#### TASK REQUIREMENTS
Give back all of the data exactly.

(Excerpts from a dataset)
------------------------
-- ==== Sys2Proof/Machine/Operands.lean ====
section
/-! DEFINITION. The operand forms: the configuration value and its validation (41_chgain_encoder.md R130, R131), the line
index (20_memory.md R59), and the parameters' tests (HDEPTH, GUARD in units of TIME_RES). -/

namespace Sys2Proof.Machine

/-- The bit of a level: LOW = 0, HIGH = 1 (00_scope.md R11; PRESUMED by the spec itself, log 15). -/
def levelBit : Level → Raw
  | .low => 0
  | .high => 1

/-- `Valid(ch, gain)` and the configuration the pair names: the eight rows of 41_chgain_encoder.md R131. -/
def cfgOf : Channel → GainCode → Option Cfg
  | .a, .g128 => some .a128
  | .a, .g64 => some .a64
  | .a, .g32 => none
  | .a, .code3 => none
  | .b, .g128 => none
  | .b, .g64 => none
  | .b, .g32 => some .b32
  | .b, .code3 => none

/-- `CFG.ch` (10_state.md R25). -/
def Cfg.channel : Cfg → Channel
  | .a128 => .a
  | .a64 => .a
  | .b32 => .b

/-- `CFG.gain` (10_state.md R25). -/
def Cfg.gain : Cfg → GainCode
  | .a128 => .g128
  | .a64 => .g64
  | .b32 => .g32

/-- The binary layout of `CFG`: `ch` at bit 2, `gain` at bits 1:0 (10_state.md R26). -/
def Cfg.bits : Cfg → BitVec 3
  | .a128 => 0b000
  | .a64 => 0b001
  | .b32 => 0b110

/-- `N(CFG)`, the number of trailing pulses (41_chgain_encoder.md R130). -/
def Cfg.pulses : Cfg → Nat
  | .a128 => 1
  | .b32 => 2
  | .a64 => 3

/-- NLINES (00_scope.md R8; log 1). -/
def State.nlines (s : State) : Nat := s.lines.length

/-- BUSY (10_state.md R33). -/
def State.busy (s : State) : Bool := decide (s.phase ≠ .idle)

/-- `e >= GUARD`, with `e` in units of TIME_RES (40_sequencer.md R101, 00_scope.md R8; log 19). -/
def Params.trips (p : Params) (e : Nat) : Bool := decide (Config.guardNs * p.resDen ≤ e * p.resNum)

/-- A history of this length is full: HDEPTH is finite and reached (60_exceptions.md R199; log 12). -/
def Params.full (p : Params) (length : Nat) : Bool :=
  match p.hdepth with
  | none => false
  | some d => decide (d ≤ length)

/-- The history of line `i` is full (60_exceptions.md R199). -/
def State.lineFull (s : State) (i : Nat) : Bool :=
  match s.lines[i]? with
  | none => false
  | some l => s.params.full l.rawHist.length

/-- Some history is full: READ's entry test (40_sequencer.md R103). -/
def State.anyFull (s : State) : Bool := s.lines.any fun l => s.params.full l.rawHist.length

end Sys2Proof.Machine
end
------------------------
#### ANSWER
-- ==== Sys2Proof/Machine/Operands.lean ====
section
/-! DEFINITION. The operand forms: the configuration value and its validation (41_chgain_encoder.md R130, R131), the line
index (20_memory.md R59), and the parameters' tests (HDEPTH, GUARD in units of TIME_RES). -/

namespace Sys2Proof.Machine

/-- The bit of a level: LOW = 0, HIGH = 1 (00_scope.md R11; PRESUMED by the spec itself, log 15). -/
def levelBit : Level → Raw
  | .low => 0
  | .high => 1

/-- `Valid(ch, gain)` and the configuration the pair names: the eight rows of 41_chgain_encoder.md R131. -/
def cfgOf : Channel → GainCode → Option Cfg
  | .a, .g128 => some .a128
  | .a, .g64 => some .a64
  | .a, .g32 => none
  | .a, .code3 => none
  | .b, .g128 => none
  | .b, .g64 => none
  | .b, .g32 => some .b32
  | .b, .code3 => none

/-- `CFG.ch` (10_state.md R25). -/
def Cfg.channel : Cfg → Channel
  | .a128 => .a
  | .a64 => .a
  | .b32 => .b

/-- `CFG.gain` (10_state.md R25). -/
def Cfg.gain : Cfg → GainCode
  | .a128 => .g128
  | .a64 => .g64
  | .b32 => .g32

/-- The binary layout of `CFG`: `ch` at bit 2, `gain` at bits 1:0 (10_state.md R26). -/
def Cfg.bits : Cfg → BitVec 3
  | .a128 => 0b000
  | .a64 => 0b001
  | .b32 => 0b110

/-- `N(CFG)`, the number of trailing pulses (41_chgain_encoder.md R130). -/
def Cfg.pulses : Cfg → Nat
  | .a128 => 1
  | .b32 => 2
  | .a64 => 3

/-- NLINES (00_scope.md R8; log 1). -/
def State.nlines (s : State) : Nat := s.lines.length

/-- BUSY (10_state.md R33). -/
def State.busy (s : State) : Bool := decide (s.phase ≠ .idle)

/-- `e >= GUARD`, with `e` in units of TIME_RES (40_sequencer.md R101, 00_scope.md R8; log 19). -/
def Params.trips (p : Params) (e : Nat) : Bool := decide (Config.guardNs * p.resDen ≤ e * p.resNum)

/-- A history of this length is full: HDEPTH is finite and reached (60_exceptions.md R199; log 12). -/
def Params.full (p : Params) (length : Nat) : Bool :=
  match p.hdepth with
  | none => false
  | some d => decide (d ≤ length)

/-- The history of line `i` is full (60_exceptions.md R199). -/
def State.lineFull (s : State) (i : Nat) : Bool :=
  match s.lines[i]? with
  | none => false
  | some l => s.params.full l.rawHist.length

/-- Some history is full: READ's entry test (40_sequencer.md R103). -/
def State.anyFull (s : State) : Bool := s.lines.any fun l => s.params.full l.rawHist.length

end Sys2Proof.Machine
end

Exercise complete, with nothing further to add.